CHAPTER TEN

We avoided the unnecessarily ostentatious route of Holmes’ bedroom window and instead left Baker Street by the front door. I could tell he was far from content about it, but I made it clear that I had no intention of breaking my legs before we’d even begun. From there it was a long walk to the river. Holmes insisted that one didn’t go to all the effort of disguising oneself only to then alight from a taxi-cab at one’s destination. I could see his logic but felt we could have at least travelled in comfort halfway there. But then, Holmes was not a man to do things by halves.

He also liked to walk through the city, to remind himself of the beating heart of it; of the twists of its streets and back alleys; the little dramas that played out on each corner. Holmes was not always the most empathetic of men, but it was a failing he was aware of and it was during moments like this that he did his best to compensate. He noted everything about people, not just the usual analysis—reading their personality and environment from traces on their person—but also how they interacted with each other. That was where the real mysteries lay, something he knew only too well. “If only the rest of the world was as logical as me,” he once said, “I could solve any crime in a matter of moments. It would be a matter of arithmetic, the inarguable sum of its composite parts. But, no—nothing muddies the waters as much as the human mind.” Everybody was different and that, for a detective, is where the hard work comes in.

We couldn’t have asked for more variety during that walk. We began in the rarefied air of Mayfair, where the gentlemen experienced fresh air only in brief snatches, moving between the velvet-lined wombs of their carriages and the smoky interiors of their clubs. When Holmes had talked of looking as if we belonged he had not expected us to succeed in that aim here; in fact, we were looked upon with nothing less than open hostility by a number of the doormen and the few passers-by who deigned to waste shoe-leather.

“Move along there,” cried one old soldier, stitched up in his serge and braid, swapping the uniform of a foreign field for that of the Mummerset Club, where he could live out his years still tugging a forelock to the ranks above him. “We don’t like your sort around here.”

The fact that, as an ex-serviceman of sufficient rank, I was perfectly entitled to step through the club’s doors was something I chose not to mention. He would never believe me. In fact I had more right to step into its bar than he; with my service record I would have a brandy in my hand within moments whereas he would be out on his ear as an upstart pushing beyond his station in life. What ridiculous games we play and how little it all means in the end! Holmes gave him a theatrical salute and moved along the pavement, chuckling in a decidedly drunken manner. So much for not drawing attention to yourself, I thought, as we crossed into the theatre district. Here at least we could claim to belong, two strolling players heading towards their chosen stage.

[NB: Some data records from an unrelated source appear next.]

-- ==== Sys2Proof/Machine/Engines.lean ====
section
/-! DEFINITION. The access engines (chapters "Stage Programs and Access Engines", R164 to R171, R486; "Near Banks, Umbel
Buffers and Spatial Pipelines", R185 to R188; "Visibility and Ordering", R228 to R247): descriptor fields, where lines come
from and go to, completion, counting, loss. The copy engine of the front end moves its lines in the same way (R254). -/

namespace Sys2Proof.Machine

/-! Descriptor fields (R165, R167, R186, R409). -/
namespace D
def kind (w : Nat) : Nat := bitsN w 3 0
def feedDst (w : Nat) : Bool := bitN w 4
def feed (w : Nat) : Nat := bitsN w 8 5
def patch (w : Nat) : Bool := bitN w 9
def xpose (w : Nat) : Nat := bitsN w 11 10
def cntBytes (w : Nat) : Bool := bitN w 12
def tallyEn (w : Nat) : Bool := bitN w 13
def digest (w : Nat) : Bool := bitN w 14
def count (w : Nat) : Nat := bitsN w 31 16
def tally (w : Nat) : Nat := bitsN w 63 32
def addrA (w : Nat) : Nat := bitsN w 115 64
def stride (w : Nat) : Nat := bitsN w 159 128
def dstNb (w : Nat) : Nat := bitsN w 206 192
def nb (w : Nat) : Nat := bitsN w 142 128
def acc (w : Nat) : Nat := bitsN w 130 128
def pair (w : Nat) : Bool := bitN w 131
def osh (w : Nat) : Int := sext 7 (bitsN w 138 132)
def dfmt (w : Nat) : Nat := bitsN w 141 139
def hi (w : Nat) : Bool := bitN w 142
def scale (w : Nat) : Bool := bitN w 143
def kv (w : Nat) : Bool := bitN w 128
def slot (w : Nat) : Nat := bitsN w 141 136
def ring (w : Nat) : Nat := bitsN w 191 160
def value (w : Nat) : Nat := bitsN w 255 224
/-! Umbel DMA (R186). -/
def addrB (w : Nat) : Nat := bitsN w 169 128
/-- Multicast mask of a data kind; ALLOC and FREE hold the owner there. -/
def flmask (w : Nat) : Nat := if kind w = 9 ∨ kind w = 10 then 0 else bitsN w 191 176
def owner (w : Nat) : Nat := bitsN w 191 176
def dring (w : Nat) : Nat := bitsN w 207 192
def roff (w : Nat) : Nat := bitsN w 223 208
/-! Copy engine: destination and multicast tree of a command in this form. -/
def dst (w : Nat) : Nat := bitsN w 179 128
def tree (w : Nat) : Nat := bitsN w 198 192
end D

/-! Engines by agent. -/

def State.eng (s : State) : Agent → Eng
  | .load f => (s.fl f.val).le
  | .store f => (s.fl f.val).se
  | .dma u c => ((s.um u.val).chan c.val).eng
  | .copy => s.fe.copyEng
  | _ => Eng.reset

def State.setEng (s : State) (g : Agent) (x : Eng) : State :=
  match g with
  | .load f => s.modFl f.val (fun fl => { fl with le := x })
  | .store f => s.modFl f.val (fun fl => { fl with se := x })
  | .dma u c => s.modUm u.val (fun um => um.setChan c.val { um.chan c.val with eng := x })
  | .copy => { s with fe := { s.fe with copyEng := x } }
  | _ => s

def State.modEng (s : State) (g : Agent) (h : Eng → Eng) : State := s.setEng g (h (s.eng g))

/-- The engine's unit is present and out of reset. -/
def State.engOn (s : State) : Agent → Bool
  | .load f => s.flOn f.val
  | .store f => s.flOn f.val
  | .dma u _ => !(s.um u.val).held && !s.pw.trip
  | .copy => true
  | _ => false

/-- Floret and umbel for which SELF stands in the agent's tally references (R152). -/
def agentFl : Agent → Option Nat
  | .load f => some f.val
  | .store f => some f.val
  | .seq f => some f.val
  | _ => none

def agentUm : Agent → Option Nat
  | .load f => some (f.val / 16)
  | .store f => some (f.val / 16)
  | .seq f => some (f.val / 16)
  | .dma u _ => some u.val
  | .dd u => some u.val
  | _ => none

/-- Flow and generation of the packets of a unit's agents (R316): its launch's, and the front end's outside a launch
(assumption 17). -/
def State.flowAt (s : State) (src : Nat) : Nat × Nat := (s.launchOf src).getD (66, 0)

/-- Flow, generation and sampled DET of an agent's packets (R308, R316, R403; assumption 17). -/
def State.flowOf (s : State) (g : Agent) : Nat × Nat × Bool :=
  match g with
  | .copy => (64, 0, false)
  | .umc => (65, 0, false)
  | _ =>
    let fw := s.flowAt (reqOf g).src
    (fw.1, fw.2, match agentFl g with
      | some f => (s.fl f).det
      | none => false)

def isLoad : Agent → Bool
  | .load _ => true
  | _ => false

def Eng.desc (x : Eng) (d : Nat) : Option Desc := x.fly.find? (fun q => q.id = d)

def State.modDesc (s : State) (g : Agent) (d : Nat) (h : Desc → Desc) : State :=
  s.modEng g (fun x => { x with fly := x.fly.map (fun q => if q.id = d then h q else q) })

/-! Where lines come from. -/

/-- Lines of one tile of a descriptor's kind. -/
def tileLines (w : Nat) : Nat := if D.kind w = 1 ∨ D.kind w = 3 then 33 else 1

/-- A local address of this device as a global one. -/
def State.own (s : State) (a : Nat) : Nat := 2 ^ 42 * s.devId + a % 2 ^ 42

/-- Lines of the list that a DMA descriptor reads before its own: addresses of a GATHER, indices of a FREE (R182, R186). They
are numbered after the descriptor's lines. -/
def Desc.listLines (d : Desc) : Nat :=
  if D.kind d.w = 3 ∧ d.dest = [] then cdiv (D.count d.w) 16 else if D.kind d.w = 10 then cdiv (D.count d.w) 64 else 0

/-- The address that line `i` of a descriptor is read from; none while a GATHER's list line has not come. -/
def State.srcOf (s : State) (g : Agent) (d : Desc) (i : Nat) : Option Nat :=
  let w := d.w
  let n := tileLines w
  let strided (st : Nat) : Nat := addLines (D.addrA w) (d.off + i / n * (if st = 0 then n else st) + i % n)
  let gather : Option Nat :=
    if d.lines ≤ i then some (addLines (D.addrA w) (d.off + (i - d.lines)))
    else match SMap.get 0 d.dest (i / n) with
    | 0 =>
      if bitN d.ret (d.lines + i / n / 16) then
        (SMap.get none d.data (d.lines + i / n / 16)).map (fun h => addLines ((lineW64 h.line (i / n % 16)).toNat % 2 ^ 52) (i % n))
      else none
    | a + 1 => some (addLines (a % 2 ^ 52) (i % n))
  match g with
  | .load _ => if D.kind w = 3 then gather else some (strided (D.stride w))
  | .store f => some (s.own (Vec.nbLine f.val (D.nb w + i)))
  | .dma _ _ =>
    if D.kind w = 3 then gather
    else if D.kind w = 10 then some (addLines (D.addrA w) (d.off + i))
    else some (strided (D.value w))
  | .copy => some (addLines (D.addrA w) i)
  | _ => none

/-! Where lines go. -/

/-- Slots that one tile of a feed-destined load takes. -/
def slotsPerTile (bl : Nat) : Nat := cdiv 33 bl

/-- Slots that the whole load takes (R157; assumption 18). -/
def loadSlots (w bl : Nat) : Nat := if tileLines w = 1 then cdiv (D.count w) bl else D.count w * slotsPerTile bl

/-- Feed slot number and line within it of line `i` of a feed-destined load. -/
def feedPos (d : Desc) (bl i : Nat) : Nat × Nat :=
  if tileLines d.w = 1 then (d.slot0 + i / bl, i % bl)
  else (d.slot0 + i / 33 * slotsPerTile bl + i % 33 / bl, i % 33 % bl)

/-- Line `n` of a store destination (R164, R167): within the ring where RING is not zero (assumption 18). -/
def storeAddr (d : Desc) (n : Nat) : Nat :=
  let k := d.off + n
  addLines (D.addrA d.w) (if D.ring d.w = 0 then k else k % D.ring d.w)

It was the time of evening when many of the performances were ejecting their audiences back out into the world and the streets were busy with happy patrons and those who took advantage of the fact. We were far from being the only people on the street who seemed a long way from home. The crowds were studded with down-at-heel, grimy faces either calling on the generosity of the passers-by or simply helping themselves from unguarded pockets. As we moved past a small group of toughs, loitering by the Adelphi, I became conscious of allowing my hands to loiter near my coat pockets, ready to snatch at any intruding fingers. It took me a moment to realise that, looking as I did, I was hardly likely to present much of a target. As far as these street Arabs were concerned I was one of them, not a potential victim. It was a strange feeling, to be so removed from one’s usual sense of self.

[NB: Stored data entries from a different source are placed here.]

/-- Run a ring's head command of opcode `op`: one that R252 and R253 do not allow ends with BAD_CMD. In a 32-byte ring
LOAD_WEIGHTS and SWAP_LAYER do too; the manual states no DETAIL for that (a free value, assumption 6). -/
def State.onHead (s : State) (r : RingId) (op : Nat) (k : Nat → State) : State :=
  match s.headCmd r.val with
  | none => s
  | some w =>
    match s.cmdBad w with
    | some o => s.headEnd r w 0x01 o 0
    | none =>
      if bitsN w 7 0 ≠ op then s
      else if s.ringC6 (s.ring r.val) && decide (8 ≤ op) then
        let x := s.fresh
        x.2.headEnd r w 0x01 x.1.toNat 0
      else k w

/-! Doorbells (R250, R474). -/

def State.dropBell (s : State) : State := s.addReg .fe 0 0x124 1

/-- BAD_TAIL has no value in the table of R256: STOP_CODE takes a free value (assumption 6). -/
def State.badTail (s : State) (r : Nat) : State :=
  let x := s.fresh
  x.2.ringStop r (x.1.toNat % 256) none

def State.bellTail (s : State) (r v : Nat) : State :=
  let x := s.ring r
  if 2 ^ x.cmdLog2 < (v + 2 ^ 32 - x.head) % 2 ^ 32 then s.badTail r
  else (s.setRing r { x with tail := v }).ringSync r

def State.bellCpl (s : State) (r : RingId) (v : Nat) : State :=
  let x := s.ring r.val
  if 2 ^ x.cplLog2 < (x.cplTail + 2 ^ 32 - v) % 2 ^ 32 then s.badTail r.val
  else
    let s := (s.setRing r.val { x with cplHead := v }).ringSync r.val
    (State.flushRecs (x.held.length + 1) s r.val).ringSettle r

/-- A read of the doorbell of ring `r` (R250). -/
def State.bellRead (s : State) (r : Nat) : Nat := (s.ring r).head % 2 ^ 32 + 2 ^ 32 * ((s.ring r).cplTail % 2 ^ 32)

/-- DOORBELL: a write of BAR2; its payload counts on CT_PCIE_RX (R414). It waits behind a posted write that a stack holds
(R239). -/
def execDoorbell (x : HostAt18) (size : Nat) (v : W64) (s : State) : Ans :=
  .next (
    let s := s.cnt .ct 0 0x100 size
    let o := x.off.toNat
    let r : RingId := ⟨o / 8 % 32768, Nat.mod_lt _ (by decide)⟩
    let lo := v.toNat % 2 ^ 32
    let hi := v.toNat / 2 ^ 32
    if s.fe.hostHeld || !s.takesT x.t then s
    else if !((size == 8 && o % 8 == 0) || (size == 4 && o % 4 == 0)) || (s.ring r.val).state != 1 then s.dropBell
    else if size = 8 then (s.bellTail r.val lo).bellCpl r hi
    else if o % 8 = 0 then s.bellTail r.val lo
    else s.bellCpl r lo)

/-! Commands that take no slot. -/

def execCmdNop (r : RingId) (s : State) : Ans := .next (s.onHead r 0 (fun w => s.headEnd r w 0 0 0))

/-- FENCE (R242): held until every earlier command of the ring has completed. -/
def execFenceCmd (r : RingId) (s : State) : Ans :=
  .next (s.onHead r 5 (fun w => if (s.ring r.val).live.isEmpty then s.headEnd r w 0 0 0 else s))

/-- SIGNAL (R242): taken at once; it acts when every earlier command has completed. -/
def execCmdSignal (r : RingId) (s : State) : Ans :=
  .next (s.onHead r 4 (fun w =>
    let y := s.take r.val
    (y.2.modRing r.val (fun x => { x with sigs := x.sigs ++ [⟨y.1, w, s.ftime, false⟩] })).ringSettle r))

/-- The tally of a WAIT_TALLY meets its target. -/
def State.ringWaitOk (s : State) (w : Nat) : Bool :=
  waitOk (s.tallyVal (s.tref none none (bitsN w 63 32))) (BitVec.ofNat 32 (bitsN w 95 64))

/-- WAIT_TALLY (R242, R251): it ends at once, or holds the ring from now on. -/
def execWaitTally (r : RingId) (s : State) : Ans :=
  .next (s.onHead r 3 (fun w =>
    if s.ringWaitOk w then s.headEnd r w 0 0 0
    else match (s.ring r.val).wait with
    | .tally _ => s
    | _ => s.modRing r.val (fun x => { x with wait := .tally s.ftime })))

/-- The end of a WAIT_TALLY that has held its ring since `t0`. -/
def State.waitEnd (s : State) (r : RingId) (w status t0 : Nat) : State :=
  let y := s.take r.val
  y.2.cmdEnd r y.1 w status 0 t0 0

def execWaitTallySatisfied (r : RingId) (s : State) : Ans :=
  .next (s.onHead r 3 (fun w => match (s.ring r.val).wait with
    | .tally t0 => if s.ringWaitOk w then s.waitEnd r w 0 t0 else s
    | _ => s))

/-- TIMEOUT stops the ring whatever STOP says (R254). -/
def execWaitTallyTimeout (r : RingId) (s : State) : Ans :=
  .next (s.onHead r 3 (fun w => match (s.ring r.val).wait with
    | .tally t0 =>
      let us := bitsN w 127 96
      if us ≠ 0 ∧ us * 1000 < s.ftime - t0 ∧ !s.ringWaitOk w then s.waitEnd r w 0x13 t0 else s
    | _ => s))

/-- MARK (R253, R417). -/
def execCmdMark (r : RingId) (s : State) : Ans :=
  .next (s.onHead r 7 (fun w =>
    (s.traceFe none 0x03 (bitsN w 63 32 + 2 ^ 64 * bitsN w 127 64)).headEnd r w 0 0 0))

/-! PHASE_HINT (R253, R349). -/

/-- A hint at one umbel. IDLE_SOON power-gates it once no released launch uses it. -/
def State.hint (s : State) (phase u : Nat) : State :=
  match phase with
  | 0 => (s.setPwUmb u { s.pwUmb u with guard := true, hold := 1, idleSoon := false, lastEnd := 0 }).startWake u |>.retune
  | 1 => (s.setPwUmb u { s.pwUmb u with guard := false, hold := 2, idleSoon := false, lastEnd := s.ftime }).startWake u |>.retune
  | _ => (s.setPwUmb u { s.pwUmb u with guard := false, hold := 0, idleSoon := true }).idleGate u

def execPhaseHint (r : RingId) (s : State) : Ans :=
  .next (s.onHead r 6 (fun w =>
    let ph := bitsN w 33 32
    let m := bitsN w 95 64
    let s := (List.range 32).foldl (fun s u => if bitN m u && s.umLive u then s.hint ph u else s) s
    (s.traceFe none 0x07 (ph + 2 ^ 32 * m)).headEnd r w 0 0 0))

end Sys2Proof.Machine
end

From The Strand it was only a short walk to the river and the next available steamboat.

Pressed hard against the rail, I looked out at our smoky city as we made our way along the Thames. It seemed that no matter how long I lived here, I would never stop finding a different angle from which to view it. It was a city of so many faces, and it showed a different one to each and every one of its citizens. To the gentry it was an austere collection of ancient architecture; to the clerk a place of commerce and bustle; to the lower classes it was a dark and unforgiving mother, a place of soot and death that nonetheless gathered its shadowy skirts around the poor and disenfranchised if they begged hard enough.

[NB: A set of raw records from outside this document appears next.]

/-- Every umbel of the placement is out of reset and runs at its operating point (R19, R337). -/
def State.umbelsRun (s : State) (fs : List Nat) : Bool := fs.all (fun f => s.umAtPoint (f / 16))

/-- A silent-error test runs on one of the florets (R374): held time before release. -/
def State.sweepOn (s : State) (fs : List Nat) : Bool := match s.flt.sweep with
  | some w => fs.any (fun f => f == w.a || f == w.b || (w.stage == 2 && f == w.c))
  | none => false

/-- P of R270, ns. -/
def samplePeriod (win : Nat) : Nat := min (win / 16) 100000000

/-- The release itself, once every check has passed. -/
def State.release (s : State) (r : RingId) (t : Nat) (m : CImg) : State :=
  let x := s.lsl t
  let c := x.cb
  let k := if m.wsetId = 0 then none else s.findWset m.wsetId
  let ws := match k with
    | some k => s.wset k
    | none => WSet.empty
  let s := (List.range m.nflo).foldl (fun s i => s.loadProg m i) s
  let tail := x.id + 2 ^ 16 * t + 2 ^ 24 * x.part + 2 ^ 32 * (if k.isSome then ws.gateBase else 0)
  let s := s.memPutN 16 (x.konst + 0xF0) tail
  let full := c % 2 ^ 1920 + 2 ^ 1920 * tail
  let recs := (List.range m.npatch).foldl (fun xs j => applyPatch (m.get (m.patchOff j) 8) full (fun e => SMap.get 0 ws.lat e) xs)
    ((List.range m.nflo).map m.fixed)
  let s := (List.range m.nflo).foldl (fun s i => s.putStatic (m.floret i) (m.nbDst i) (m.nbLines i) (recs.getD i (0, 0)).2) s
  let pack := kPack c
  let s := (List.range m.nflo).foldl (fun s i => s.startFloret m t i (recs.getD i (0, 0)).1 pack) s
  let us := bitsN x.w 63 32
  let win := (if us = 0 then s.regN .fe 0 0x110 else us) * 1000
  let s := s.setLsl t { s.lsl t with
    state := 2, florets := m.florets, done := [], window := win, tAdv := s.ftime, nextSample := s.ftime + samplePeriod win
    samples := m.florets.map (fun f => s.regN .fl f Off.progress), suspended := ws.swapping, tRel := s.ftime, ws := k, wsVer := ws.ver
    gateBase := if k.isSome then ws.gateBase else 0, pack := pack, units := (List.range m.nunits).map m.unit
    det := (s.reg .gl 0 Off.glCtrl).getLsbD 1 }
  let s := s.addReg .fe 0 0x128 1
  let pk := ((ws.variantsOf pack).head?.map (·.pkId)).getD 0
  let s := s.traceFe (some t) 0x01 (bitsN c 127 64 + 2 ^ 64 * pk + 2 ^ 96 * r.val + 2 ^ 112 * x.part)
  let s := { s with flt := { s.flt with idleAt := m.florets.foldl (fun i f => SMap.put 0 i f s.ftime) s.flt.idleAt } }
  let s := { s with fe := { s.fe with lastImg := m.florets.foldl (fun i f => SMap.put 0 i f (m.addr + 1)) s.fe.lastImg } }
  (s.take r.val).2

/-- allocate_kv and wake_umbels of R269 for slot `t`: a rejection, or the launch with its frames, its batch entries as they
then are, and its umbels waking. -/
def State.prepare (s : State) (r : RingId) (t : Nat) : State :=
  let x := s.lsl t
  let c := x.cb
  match (List.range (kNseq c)).find? (fun i => s.seqCut (kSlot c i)) with
  | some i => s.launchReject r x.w 0x0C i (some t)
  | none =>
    let k := State.allocKv c (kNseq c) 0 [] s
    match k.1 with
    | .reject a b => k.2.launchReject r x.w a b (some t)
    | _ =>
      let s := k.2
      let bt := (List.range (kNseq c)).map (fun i => let e := s.seqGet (kSlot c i); (⟨kSlot c i, kA c i, e.len, e.pos⟩ : Batch))
      x.img.florets.foldl (fun s f => s.startWake (f / 16)) (s.setLsl t { s.lsl t with kv := true, batch := bt })

/-- LAUNCH_RELEASE: a launch that holds slot `t` goes on with the steps of R269: rejected, held, its frames allocated and its
umbels woken, and, once they run, released. The weight set and the partition are checked as they are now (assumption 20). -/
def execLaunchRelease (t : SlotId) (s : State) : Ans :=
  .next (
    let x := s.lsl t.val
    let r : RingId := ⟨x.ring % 32768, Nat.mod_lt _ (by decide)⟩
    if x.state ≠ 1 ∨ (s.ring r.val).wait ≠ .granted t.val then s
    else
      let m := x.img
      let c := x.cb
      match s.placeCheck m x.part, s.wsetCheck m (kPack c) with
      | .reject a b, _ => s.launchReject r x.w a b (some t.val)
      | _, .reject a b => s.launchReject r x.w a b (some t.val)
      | _, .hold => s
      | _, .ok =>
        if !x.kv && ((List.range (kNseq c)).any (fun i => s.seqBusy (kSlot c i) (kA c i)) || (kNseq c != 0 && !s.kvServes)) then s
        else
          let s := if x.kv then s else s.prepare r t.val
          if (s.lsl t.val).kv && s.umbelsRun m.florets && !s.sweepOn m.florets then s.release r t.val m else s)

/-! Completion (R23, R139, R255, R256). -/

/-- A floret's share of its launch is complete (R139). An engine that a loss has stopped has a line that nothing counts, so
the share never completes (R23, R244). -/
def Floret.shareDone (fl : Floret) : Bool :=
  fl.ended && !fl.le.stopped && !fl.se.stopped && fl.le.queue.isEmpty && fl.le.fly.isEmpty && fl.se.queue.isEmpty && fl.se.fly.isEmpty
    && fl.mx.isEmpty && fl.closings.isEmpty && fl.qx.isEmpty && fl.qxq.isEmpty
    && (List.range 4).all (fun a => !(fl.arr a).flowing && (fl.arr a).load.isNone)
    && (List.range 8).all (fun t => SMap.get 0 fl.closed t == 0)

/-- Nothing of floret `f` waits for an answer from the fabric (a count that travels as a SIGNAL packet, R235), and no fault
report of it is on its way. -/
def State.floretQuiet (s : State) (f : Nat) : Bool :=
  s.fab.awaits.all (fun w => w.orphan || agentFl w.agent != some f) && s.reports.all (fun r => r.src != f)

/-- FLORET_COMPLETION_REPORT: the report of floret `f` for slot `t`, generation `gen`. A report of an older generation is
dropped and counted (R255); the quarantine absorbs one of the present generation (R259). A floret reports once every line it
wrote has been counted (R23). -/
def execFloretCompletionReport (f : FloretId) (t : SlotId) (gen : W4) (s : State) : Ans :=
  .next (
    let x := s.lsl t.val
    if gen.toNat ≠ x.gen then (s.addReg .fe 0 0x120 1).event .fe 0 28
    else if x.state = 2 ∧ x.florets.contains f.val ∧ !x.done.contains f.val ∧ (s.fl f.val).lslot = t.val + 1 ∧ (s.fl f.val).shareDone
        ∧ s.floretQuiet f.val then
      s.setLsl t.val { x with done := x.done ++ [f.val] }
    else s)

/-- The florets of an ended launch belong to it no longer; the power controller and the idle sweep see its end. -/
def State.leaveFlorets (s : State) (t : Nat) : State :=
  let x := s.lsl t
  let s := x.florets.foldl (fun s f => s.setPwUmb (f / 16) { s.pwUmb (f / 16) with lastEnd := s.ftime }) s
  { s with flt := { s.flt with idleAt := x.florets.foldl (fun i f => SMap.put 0 i f s.ftime) s.flt.idleAt } }

/-- LAUNCH_COMPLETE: every floret's share is complete, so every line is counted; the record, the message, the slot. -/
def execLaunchComplete (t : SlotId) (s : State) : Ans :=
  .next (
    let x := s.lsl t.val
    if x.state = 2 ∧ x.ended = none ∧ x.florets.all (fun f => x.done.contains f) then
      let r : RingId := ⟨x.ring % 32768, Nat.mod_lt _ (by decide)⟩
      let s := s.leaveFlorets t.val
      let s := x.florets.foldl (fun s f => s.modFl f (fun fl => if fl.lslot = t.val + 1 then { fl with lslot := 0 } else fl)) s
      let s := s.setLsl t.val { x with ended := some (0, 0) }
      ((s.launchRec r.val x.head x.w x.id 0 0 (some t.val) x.tRel x.wsVer false).ringSettle r).idleGateAll
    else s)

/-- FENCE packets for an ended generation to every reachable device (R317). -/
def State.sendFences (s : State) (t gen : Nat) : State :=
  (s.fab.reach.filter (· ≠ s.devId)).foldl (fun s d =>
    match s.ctlLink d none with
    | none => s
    | some l => s.emit ⟨l, 0, d, s.devId, t, gen, s.ftime, 0, .fence s.devId t gen s.ftime⟩) s

/-- A released launch ends with HANG, FAULT, ABORTED or FENCED (R256, R259, R317). -/
def State.endLaunch (s : State) (t status detail : Nat) : State :=
  let x := s.lsl t
  if x.state = 2 ∧ x.ended = none then
    let r : RingId := ⟨x.ring % 32768, Nat.mod_lt _ (by decide)⟩
    let s := s.setFab { s.fab with closedFlows := s.fab.closedFlows ++ [(t, x.gen)] }
    let s := (s.sendFences t x.gen).leaveFlorets t
    let s := s.setLsl t { x with ended := some (status, detail) }
    ((s.launchRec r.val x.head x.w x.id status detail (some t) x.tRel x.wsVer true).ringSettle r).idleGateAll
  else s

def execSlotQuarantineEnd (t : SlotId) (s : State) : Ans :=
  .next (
    let x := s.lsl t.val
    if x.state = 3 ∧ x.qEnd ≤ s.ftime then s.setLsl t.val { LSlot.reset with gen := x.gen } else s)

/-! The watchdog (R270, R271). -/

/-- DETAIL of a HANG: florets with WAITING set, and the first of them; with none its number is unstated (a free value). -/
def State.hangDetail (s : State) (fs : List Nat) : Nat × State :=
  let ws := fs.filter (fun f => (s.fl f).waiting)
  match ws with
  | [] => let r := s.fresh; (r.1.toNat % 2 ^ 16 * 2 ^ 16, r.2)
  | f :: _ => (ws.length + 2 ^ 16 * f, s)

def execWatchdogSample (t : SlotId) (s : State) : Ans :=
  .next (
    let x := s.lsl t.val
    if x.state ≠ 2 ∨ x.ended ≠ none ∨ x.suspended ∨ s.ftime < x.nextSample then s
    else
      let now := x.florets.map (fun f => s.regN .fl f Off.progress)
      let s1 := s.setLsl t.val { x with samples := now, nextSample := x.nextSample + samplePeriod x.window }
      if now ≠ x.samples then s1.setLsl t.val { s1.lsl t.val with tAdv := s.ftime }
      else if x.window ≤ s.ftime - x.tAdv then
        let d := s1.hangDetail x.florets
        let s := ((d.2.addReg .fe 0 0x130 1).event .fe 0 26).endLaunch t.val 0x10 d.1
        { s with flt := { s.flt with hangs := s.flt.hangs ++ [(t.val, x.part)] } }
      else s1)

end Sys2Proof.Machine
end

Now it was a coastal city, an island of noise and light just out of reach across the choppy waters of the river that had always kept it alive.

“She’s a dark and ruinous place,” I said, unaware I had spoken aloud until Holmes fixed me with a curious stare.

After a moment he nodded. “On my low days, when it seems that nothing will rise from above the commonplace to engage my attention, I remember where it is we live.” He watched the towering factories pass us by. “In this city you are never far away from the extraordinary.” He thought for a moment. “Or the terrifying.”